Dataset content:
* * * * * * *
-- ==== Sys2Proof/Proofs/FpSteps.lean ====
section
/-!
SUPPORT. What the operations of the floating-point unit leave unchanged (42_fp_instructions.md R261, R264; 43_fp_exceptions.md
R301, R303): every one ends, and changes its destination, FPSR and the internal state of the unit alone.
-/
namespace Sys2Proof.Machine

/-! ### Steps of an operation -/

/-- One step of an operation with destination `dst`, which it writes if `stores`. -/
structure FpStep (dst : RegNo) (stores : Bool) (s t : State) : Prop where
  rest : t = { s with fp := t.fp, fpu := t.fpu, freeCount := t.freeCount }
  fpcr : t.fp.fpcr = s.fp.fpcr
  fpiar : t.fp.fpiar = s.fp.fpiar
  regs : ∀ n, n ≠ dst ∨ stores = false → t.getFp n = s.getFp n
  kept : SameKept s.fp.fpsr t.fp.fpsr
  posted : ∀ p, t.fpu.pending = some p → p.post = false ∨ s.fpu.pending = some p

section steps
variable {dst : RegNo} {stores : Bool}

theorem FpStep.refl (s : State) : FpStep dst stores s s := ⟨rfl, rfl, rfl, fun _ _ => rfl, .refl _, fun _ h => .inr h⟩

theorem FpStep.trans {s t u : State} (h : FpStep dst stores s t) (h' : FpStep dst stores t u) : FpStep dst stores s u where
  rest := by rw [h'.rest, h.rest]
  fpcr := h'.fpcr.trans h.fpcr
  fpiar := h'.fpiar.trans h.fpiar
  regs n hn := (h'.regs n hn).trans (h.regs n hn)
  kept := h.kept.trans h'.kept
  posted p hp := (h'.posted p hp).elim .inl (h.posted p)

theorem fpStep_setExc (x : FpExc) (s : State) : FpStep dst stores s (s.setExc x) :=
  ⟨rfl, rfl, rfl, fun _ _ => rfl, sameKept_excBits x _, fun _ h => .inr h⟩

theorem fpStep_setFpcc (n z i nan : Bool) (s : State) : FpStep dst stores s (s.setFpcc n z i nan) :=
  ⟨rfl, rfl, rfl, fun _ _ => rfl, sameKept_withFpcc _ _ _ _ _, fun _ h => .inr h⟩

theorem fpStep_store (hs : stores = true) (x : FpReal) (s : State) : FpStep dst stores s (setFpccOf x (s.setFp dst x)) := by
  refine .trans (t := s.setFp dst x) ⟨rfl, rfl, rfl, fun n hn => ?_, .refl _, fun _ h => .inr h⟩
    (fpStep_setFpcc x.sign (isZero x) (isInf x) (isNan x) _)
  exact State.getFp_setFp_of_ne (hn.resolve_right (by simp [hs])) x s

theorem fpStep_post (ia : Long) (vector : Byte) (unit : FpUnit) (fill : Fpu → Fpu) (s : State) :
    FpStep dst stores s { s with fpu := postedFpu s ia vector unit false fill, freeCount := s.freeCount + 8 } :=
  ⟨rfl, rfl, rfl, fun _ _ => rfl, .refl _, fun p h => .inl (by rw [← Option.some.inj h])⟩

/-! ### Operations that end -/

/-- From the states that allow it, a part of an operation ends in a state that it goes to in a step. -/
def Steps (dst : RegNo) (stores : Bool) (form : Option Prec) {α : Type} (m : M α) : Prop :=
  ∀ s, (roundPrec form s.fp.fpcr).isSome = true → ∃ a t, m s = .ok a t ∧ FpStep dst stores s t

/-- The same, with the exceptions accrued at its end. -/
def Accrues (dst : RegNo) (stores : Bool) (form : Option Prec) (m : M Unit) : Prop :=
  ∀ s, (roundPrec form s.fp.fpcr).isSome = true → ∃ t, m s = .ok () t.accrue ∧ FpStep dst stores s t

variable {form : Option Prec} {α β : Type}

theorem steps_update {f : State → State} (h : ∀ s, FpStep dst stores s (f s)) : Steps dst stores form (update f) :=
  fun s _ => ⟨(), f s, rfl, h s⟩

theorem steps_fetch (f : State → α) : Steps dst stores form (fetch f) := fun s _ => ⟨f s, s, rfl, .refl s⟩

theorem steps_draw (f : Nat → α) : Steps dst stores form (draw f) :=
  fun s _ => ⟨f s.freeCount, _, rfl, rfl, rfl, rfl, fun _ _ => rfl, .refl _, fun _ h => .inr h⟩

theorem steps_bind {m : M α} {f : α → M β} (hm : Steps dst stores form m) (hf : ∀ a, Steps dst stores form (f a)) :
    Steps dst stores form (m >>= f) := fun s hs => by
  obtain ⟨a, t, hmt, hst⟩ := hm s hs
  obtain ⟨b, u, hfu, htu⟩ := hf a t (by rwa [hst.fpcr])
  exact ⟨b, u, by rw [bind_eq, hmt]; exact hfu, hst.trans htu⟩

theorem accrues_bind {m : M α} {f : α → M Unit} (hm : Steps dst stores form m) (hf : ∀ a, Accrues dst stores form (f a)) :
    Accrues dst stores form (m >>= f) := fun s hs => by
  obtain ⟨a, t, hmt, hst⟩ := hm s hs
  obtain ⟨u, hfu, htu⟩ := hf a t (by rwa [hst.fpcr])
  exact ⟨u, by rw [bind_eq, hmt]; exact hfu, hst.trans htu⟩

theorem accrues_accrue : Accrues dst stores form (update State.accrue) := fun s _ => ⟨s, rfl, .refl s⟩

theorem steps_ite {c : Prop} [Decidable c] {m m' : M α} (h : Steps dst stores form m) (h' : Steps dst stores form m') :
    Steps dst stores form (if c then m else m') := by
  split
  · exact h
  · exact h'

theorem accrues_ite {c : Prop} [Decidable c] {m m' : M Unit} (h : Accrues dst stores form m) (h' : Accrues dst stores form m') :
    Accrues dst stores form (if c then m else m') := by
  split
  · exact h
  · exact h'

/-! ### The parts of the operations -/

theorem steps_setExc (x : FpExc) : Steps dst stores form (update (State.setExc x)) := steps_update (fpStep_setExc x)

theorem steps_setFpcc (n z i nan : Bool) : Steps dst stores form (update (State.setFpcc n z i nan)) :=
  steps_update (fpStep_setFpcc n z i nan)

theorem steps_post (ia : Long) (vector : Byte) (unit : FpUnit) (fill : Fpu → Fpu) :
    Steps dst stores form (postExc ia vector unit false fill) := steps_update (fpStep_post ia vector unit fill)

theorem steps_freeFpcc : Steps dst stores form freeFpcc :=
  steps_bind (steps_draw _) fun _ => steps_bind (steps_draw _) fun _ => steps_bind (steps_draw _) fun _ =>
    steps_bind (steps_draw _) fun _ => steps_setFpcc _ _ _ _

theorem steps_fpStore (hs : stores = true) (x : FpReal) : Steps dst stores form (fpStore dst x) :=
  steps_update (fpStep_store hs x)

theorem accrues_finish (hs : stores = true) (ia : Long) (cw : Word) (unit : FpUnit) (sign : Bool) (v : Inter) (p : Prec) :
    Accrues dst stores form (finish ia cw unit sign v (some p) dst) := by
  have htail (fpcr : Long) (r : Rounded) (c : Bool) (fill : Fpu → Fpu) : Accrues dst stores form
      (if overflows p r.exp then do
        update (State.setExc .ovfl)
        postExc ia FpExc.ovfl.vector unit false fill
        freeFpcc
        update State.accrue
      else do
        fpStore dst { sign := sign, exp := exp15 r.exp, man := r.man }
        if c then do
          postExc ia FpExc.inex2.vector unit false (withCommand unit cw)
          update State.accrue
        else update State.accrue) :=
    accrues_ite
      (accrues_bind (steps_setExc _) fun _ => accrues_bind (steps_post _ _ _ _) fun _ =>
        accrues_bind steps_freeFpcc fun _ => accrues_accrue)
      (accrues_bind (steps_fpStore hs _) fun _ =>
        accrues_ite (accrues_bind (steps_post _ _ _ _) fun _ => accrues_accrue) accrues_accrue)
  refine accrues_bind (steps_fetch _) fun fpcr => accrues_ite ?_ (accrues_ite ?_ ?_)
  · exact accrues_bind (steps_setExc _) fun _ => accrues_bind (steps_post _ _ _ _) fun _ =>
      accrues_bind steps_freeFpcc fun _ => accrues_accrue
  · exact accrues_bind (steps_setExc _) fun _ => htail fpcr _ _ _
  · exact htail fpcr _ _ _

end steps

/-! ### The operations -/

section job
variable (j : FpJob)

theorem accrues_special (hs : j.op.stores = true) (x : FpReal) : Accrues j.dst j.op.stores j.form (special j x) :=
  accrues_bind (steps_fpStore hs x) fun _ => accrues_accrue

theorem accrues_finishJob (hs : j.op.stores = true) (unit : FpUnit) (sign : Bool) (v : Inter) :
    Accrues j.dst j.op.stores j.form (finishJob j unit sign v) := fun s hp => by
  obtain ⟨p, hp'⟩ := Option.isSome_iff_exists.mp hp
  have h := accrues_finish (form := j.form) (dst := j.dst) hs j.ia j.cw unit sign v p s hp
  rw [finishJob, bind_eq, fetch_eq]
  dsimp only
  rwa [hp']

theorem steps_deliver (x : FpReal) : Steps j.dst j.op.stores j.form (deliver j x) := by
  unfold deliver
  split
  case h_1 => exact steps_setFpcc _ _ _ _
  case h_2 => exact steps_setFpcc _ _ _ _
  case h_3 hcmp htst => exact steps_fpStore (by cases hop : j.op <;> simp_all [FpOp.stores]) x

theorem steps_withhold (x : FpReal) : Steps j.dst j.op.stores j.form (withhold j x) :=
  steps_ite steps_freeFpcc (steps_deliver j x)

theorem accrues_doSnan (nan : FpReal) : Accrues j.dst j.op.stores j.form (doSnan j nan) := by
  refine accrues_bind (steps_setExc _) fun _ => accrues_bind (steps_fetch _) fun fpcr => accrues_ite ?_ ?_
  · exact accrues_bind (steps_post _ _ _ _) fun _ => accrues_bind (steps_withhold j _) fun _ => accrues_accrue
  · exact accrues_bind (steps_deliver j _) fun _ => accrues_accrue

theorem accrues_doOperr (hs : j.op.stores = true) : Accrues j.dst j.op.stores j.form (doOperr j) := by
  refine accrues_bind (steps_setExc _) fun _ => accrues_bind (steps_fetch _) fun fpcr => accrues_ite ?_ ?_
  · exact accrues_bind (steps_post _ _ _ _) fun _ => accrues_bind steps_freeFpcc fun _ => accrues_accrue
  · exact accrues_bind (steps_fpStore hs _) fun _ => accrues_accrue

theorem accrues_doDz (hs : j.op.stores = true) (sign : Bool) : Accrues j.dst j.op.stores j.form (doDz j sign) := by
  refine accrues_bind (steps_setExc _) fun _ => accrues_bind (steps_fetch _) fun fpcr => accrues_ite ?_ ?_
  · exact accrues_bind (steps_post _ _ _ _) fun _ => accrues_bind steps_freeFpcc fun _ => accrues_accrue
  · exact accrues_bind (steps_fpStore hs _) fun _ => accrues_accrue

theorem accrues_doMove (hs : j.op.stores = true) (sign : Bool) : Accrues j.dst j.op.stores j.form (doMove j sign) :=
  accrues_ite (accrues_special j hs _) (accrues_finishJob j hs _ _ _)

theorem accrues_doAdd (hs : j.op.stores = true) (x : FpReal) : Accrues j.dst j.op.stores j.form (doAdd j x) := by
  refine accrues_ite (accrues_ite (accrues_doOperr j hs) (accrues_special j hs _)) ?_
  refine accrues_ite (accrues_special j hs _) (accrues_ite (accrues_special j hs _) (accrues_ite ?_ (accrues_finishJob j hs _ _ _)))
  exact accrues_bind (steps_fetch _) fun _ => accrues_special j hs _

theorem accrues_doMul (hs : j.op.stores = true) : Accrues j.dst j.op.stores j.form (doMul j) :=
  accrues_ite (accrues_doOperr j hs) (accrues_ite (accrues_special j hs _) (accrues_ite (accrues_special j hs _)
    (accrues_finishJob j hs _ _ _)))

theorem accrues_doDiv (hs : j.op.stores = true) : Accrues j.dst j.op.stores j.form (doDiv j) :=
  accrues_ite (accrues_doOperr j hs) (accrues_ite (accrues_special j hs _) (accrues_ite (accrues_doDz j hs _)
    (accrues_ite (accrues_special j hs _) (accrues_finishJob j hs _ _ _))))

theorem accrues_doSqrt (hs : j.op.stores = true) : Accrues j.dst j.op.stores j.form (doSqrt j) :=
  accrues_ite (accrues_special j hs _) (accrues_ite (accrues_doOperr j hs) (accrues_ite (accrues_special j hs _)
    (accrues_finishJob j hs _ _ _)))

theorem accrues_operate : Accrues j.dst j.op.stores j.form (operate j) := by
  unfold operate
  split
  case h_1 hop => exact accrues_doMove j (by rw [hop]; rfl) _
  case h_2 hop => exact accrues_doMove j (by rw [hop]; rfl) _
  case h_3 hop => exact accrues_doMove j (by rw [hop]; rfl) _
  case h_4 hop => exact accrues_doSqrt j (by rw [hop]; rfl)
  case h_5 hop => exact accrues_doAdd j (by rw [hop]; rfl) _
  case h_6 hop => exact accrues_doAdd j (by rw [hop]; rfl) _
  case h_7 hop => exact accrues_doMul j (by rw [hop]; rfl)
  case h_8 hop => exact accrues_doDiv j (by rw [hop]; rfl)
  case h_9 => exact accrues_bind (steps_setFpcc _ _ _ _) fun _ => accrues_accrue
  case h_10 => exact accrues_bind (steps_setFpcc _ _ _ _) fun _ => accrues_accrue

/-! ### From the operands on -/

/-- The state in which an operation begins: FPIAR written, EXC cleared. -/
def State.fpBegun (ia : Long) (s : State) : State := { s with fp := { s.fp with fpiar := ia, fpsr := s.fp.fpsr &&& 0xFFFF00FF } }

theorem fpBegin_eq (ia : Long) (s : State) : fpBegin ia s = .ok () (s.fpBegun ia) := rfl

/-- The operand that is delivered where one is a NAN: the destination's before the source's. -/
def FpJob.nan (j : FpJob) : FpReal := if j.op.dyadic && isNan j.dval then j.dval else j.src.val

/-- What an operation does once begun. -/
def FpJob.rest (j : FpJob) : M Unit :=
  if j.unsupported then postUnsupported j
  else if isSnan j.src.val || (j.op.dyadic && isSnan j.dval) then doSnan j j.nan
  else if isNan j.src.val || (j.op.dyadic && isNan j.dval) then do
    deliver j j.nan
    update State.accrue
  else operate j

theorem runJob_eq (s : State) : runJob j s = j.rest (s.fpBegun j.ia) := rfl

theorem FpJob.rest_of_supported (h : j.unsupported = false) : Accrues j.dst j.op.stores j.form j.rest := by
  unfold FpJob.rest
  rw [if_neg (by simp [h])]
  exact accrues_ite (accrues_doSnan j _) (accrues_ite (accrues_bind (steps_deliver j _) fun _ => accrues_accrue) (accrues_operate j))

/-- The fields of a state frame for an operand of an unimplemented data type (43_fp_exceptions.md R306). -/
def FpJob.fillUnsupported (u : Fpu) : Fpu :=
  let u1 := { u with cmdreg1b := cmd1bOf j.cw, etemp := j.src.val }
  let u2 := if j.src.packed.isSome then u1 else { u1 with stag := j.src.tag }
  let u3 := if j.op.dyadic then { u2 with dtag := tagOf j.dval } else u2
  if j.src.packed.isSome then withPacked j u3
  else if j.op.dyadic then { u3 with fptemp := j.dval } else u3

theorem postUnsupported_eq (s : State) : postUnsupported j s =
    .ok () { s with fpu := postedFpu s j.ia 55 .e1 false j.fillUnsupported, freeCount := s.freeCount + 8 } := rfl

theorem FpJob.rest_of_unsupported (h : j.unsupported = true) (s : State) : j.rest s =
    .ok () { s with fpu := postedFpu s j.ia 55 .e1 false j.fillUnsupported, freeCount := s.freeCount + 8 } := by
  rw [FpJob.rest, if_pos h, postUnsupported_eq]

/-- An operation ends, and leaves what is not its own. -/
structure FpDone (dst : RegNo) (stores : Bool) (ia : Long) (s t : State) : Prop where
  rest : t = { s with fp := t.fp, fpu := t.fpu, freeCount := t.freeCount }
  fpcr : t.fp.fpcr = s.fp.fpcr
  fpiar : t.fp.fpiar = ia
  regs : ∀ n, n ≠ dst ∨ stores = false → t.getFp n = s.getFp n
  quotient : t.fp.fpsr.extractLsb' 16 8 = s.fp.fpsr.extractLsb' 16 8
  accrued : Accrued s.fp.fpsr t.fp.fpsr
  posted : ∀ p, t.fpu.pending = some p → p.post = false ∨ s.fpu.pending = some p

theorem runJob_done {s : State} (h : (roundPrec j.form s.fp.fpcr).isSome = true) :
    ∃ t, runJob j s = .ok () t ∧ FpDone j.dst j.op.stores j.ia s t := by
  have hbegun : SameKept s.fp.fpsr (s.fpBegun j.ia).fp.fpsr := sameKept_cleared _
  rw [runJob_eq]
  cases hu : j.unsupported with
  | false =>
    obtain ⟨t, ht, hstep⟩ := j.rest_of_supported hu (s.fpBegun j.ia) h
    have hkept := hbegun.trans hstep.kept
    refine ⟨t.accrue, ht, ?_, hstep.fpcr, hstep.fpiar, hstep.regs, ?_, accrued_of_sameKept hkept, hstep.posted⟩
    · exact congrArg State.accrue hstep.rest
    · exact (accrueBits_quotient _).trans hkept.quotient
  | true =>
    refine ⟨_, j.rest_of_unsupported hu _, rfl, rfl, rfl, fun _ _ => rfl, hbegun.quotient, ?_, ?_⟩
    · refine accrued_of_noExc hbegun fun k hk hk' => ?_
      exact (clearedBits_getLsbD _ k).trans (by rw [decide_eq_false (by omega), Bool.and_false])
    · exact fun p hp => .inl (by rw [← Option.some.inj hp])

end job

/-- Settles O44: an operation ends (`runJob_done`), and the operand's fetch leaves the floating-point unit alone. -/
theorem fpArithmeticCompletes : Obligations.FpArithmeticCompletes := by
  unfold Obligations.FpArithmeticCompletes
  intro i op form cmd src dst s s1 o a hi hp hprec hsrc
  have hk := fpSource_keepsUnit hsrc
  have hfp : s1.fp = s.fp := hk.fp.trans s.fpAwake_fp
  obtain ⟨t, ht, hd⟩ := runJob_done (arithJob op form cmd src dst s o) (s := s1) (by rw [hfp]; exact hprec)
  have hfps (n : RegNo) : s1.getFp n = s.getFp n := by rw [State.getFp, hfp, State.getFp]
  refine ⟨t, exec_arithmetic_ok hi hp hsrc ht, hd.rest, hd.fpcr.trans (by rw [hfp]), hd.fpiar,
    fun n hn => (hd.regs n hn).trans (hfps n), hd.quotient.trans (by rw [hfp]), hfp ▸ hd.accrued, fun p hpost => ?_⟩
  refine (hd.posted p hpost).resolve_right ?_
  rw [hk.fpu, State.fpAwake_pending, hp]
  exact nofun

end Sys2Proof.Machine
end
* * * * * * *
What you need to do: Start at the first line of the material and transcribe each line exactly, stopping once the line containing "section steps" has been written.

Task answer:
-- ==== Sys2Proof/Proofs/FpSteps.lean ====
section
/-!
SUPPORT. What the operations of the floating-point unit leave unchanged (42_fp_instructions.md R261, R264; 43_fp_exceptions.md
R301, R303): every one ends, and changes its destination, FPSR and the internal state of the unit alone.
-/
namespace Sys2Proof.Machine

/-! ### Steps of an operation -/

/-- One step of an operation with destination `dst`, which it writes if `stores`. -/
structure FpStep (dst : RegNo) (stores : Bool) (s t : State) : Prop where
  rest : t = { s with fp := t.fp, fpu := t.fpu, freeCount := t.freeCount }
  fpcr : t.fp.fpcr = s.fp.fpcr
  fpiar : t.fp.fpiar = s.fp.fpiar
  regs : ∀ n, n ≠ dst ∨ stores = false → t.getFp n = s.getFp n
  kept : SameKept s.fp.fpsr t.fp.fpsr
  posted : ∀ p, t.fpu.pending = some p → p.post = false ∨ s.fpu.pending = some p

section steps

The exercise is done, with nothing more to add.